Regardless of the BMI, the distribution of body fat, central obesity in particular, is the relevant factor to consider under these circumstances, with special emphasis on waist/hip ratio and neck circumference-the latter being considered the best predictor of OSAHS.(2) A recent study involving magnetic resonance imaging of the upper airways to evaluate obese individuals with and without OSAHS showed that, in isolation, greater deposition of fat at this anatomical level is not a determining factor for the development of OSAHS.(8) Of special note is the fact that the excessive daytime sleepiness caused by OSAHS is correlated with traffic accidents, as is well documented in the Knorst et al. study appearing in this issue. We pulmonologists are increasingly called upon to manage quality-of-life issues, whether through monitoring environmental pollution, attempting to improve aerobic performance, encouraging smoking cessation, or promoting workplace sanitation, and, by extension, reducing the damage and insults that such factors cause in the lives of our patients. Within this context, the identification and appropriate treatment of individuals suffering from OSAHS will undoubtedly lead to a reduction in the number of traffic accidents, a statistic in which Brazil, sadly, is one of the world champions. Knorst et al., in what I consider the greatest contribution of their study, reported that 238 (79.3%) of the 300 patients studied drove cars on a regular basis, and that 106 (44.5%) of those patients admitted to having dozed off while driving. As would be expected, those patients presented high scores on the sleepiness scale. Classically, individuals with OSAHS have two cardinal complaints: snoring and excessive daytime sleepiness.

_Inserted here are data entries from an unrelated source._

-- ==== Sys2Proof/Machine/Flags.lean ====
section
/-! DEFINITION. The status flags and the STATUS register (10_state R33, R35), and the numbers of the error codes (60_exceptions R210). The core has no arithmetic flags. -/

namespace Sys2Proof.Machine

/-- BUSY: ACTIVE = 1 or PEND is non-empty; computed, not stored (10_state R35). -/
def State.busy (s : State) : Bool := s.active || !s.pend.isEmpty

/-- CNT = len(BUF), a 6-bit field of STATUS (R28, R35). -/
def State.cnt (s : State) : BitVec 6 := BitVec.ofNat 6 s.buf.length

/-- A flag as a 32-bit number. -/
def flagWord (b : Bool) : Word := (BitVec.ofBool b).setWidth 32

/-- The value STATUS reads: `zext_32(CNT) << 8 | ERRCODE << 4 | ERR << 2 | DONE << 1 | BUSY` (R35). -/
def State.statusWord (s : State) : Word :=
  (s.cnt.setWidth 32 <<< 8) ||| (s.errcode.setWidth 32 <<< 4) ||| (flagWord s.err <<< 2) ||| (flagWord s.done <<< 1) ||| flagWord s.busy

/-- The number of an error code (60_exceptions R210). -/
def errorNumber : ErrorCode → BitVec 4
  | .none => 0
  | .busy => 1
  | .illegal => 2
  | .length => 3
  | .address => 4

end Sys2Proof.Machine
end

(9,10) The mere presence of OSAHS results in an up to six-fold increase in the risk of having a traffic accident due to falling asleep at the wheel.(1,9,11) The Brazilian National Transportation Council recently adopted a strategy long employed in other countries, recommending polysomnography for individuals clinically suspected of having OSAHS, as determined by physicians performing the obligatory medical examinations required in order to obtain professional-class driver's licenses (for bus drivers, van drivers, and truck drivers). Certain intrastate and interstate transport companies operating in Brazil have already made such testing part of the routine evaluation of their drivers, with positive results-substantially reducing the number of highway disasters and avoiding those "inexplicable" accidents in which the vehicle flies off a precipice without so much as a skid mark on the asphalt, and the motorist (assuming that the motorist survives) admits to having been "tired". The other day on a highway in Bahia, I saw a truck sporting a bumper sticker that read "It's better to be happy than to be right". Despite this philosophical postulation worthy of Plato, I know that not all that is fair in love is fair in science, and therefore, in our work, we must be right to be happy. There are still those who consider reason to be the enemy of imagination.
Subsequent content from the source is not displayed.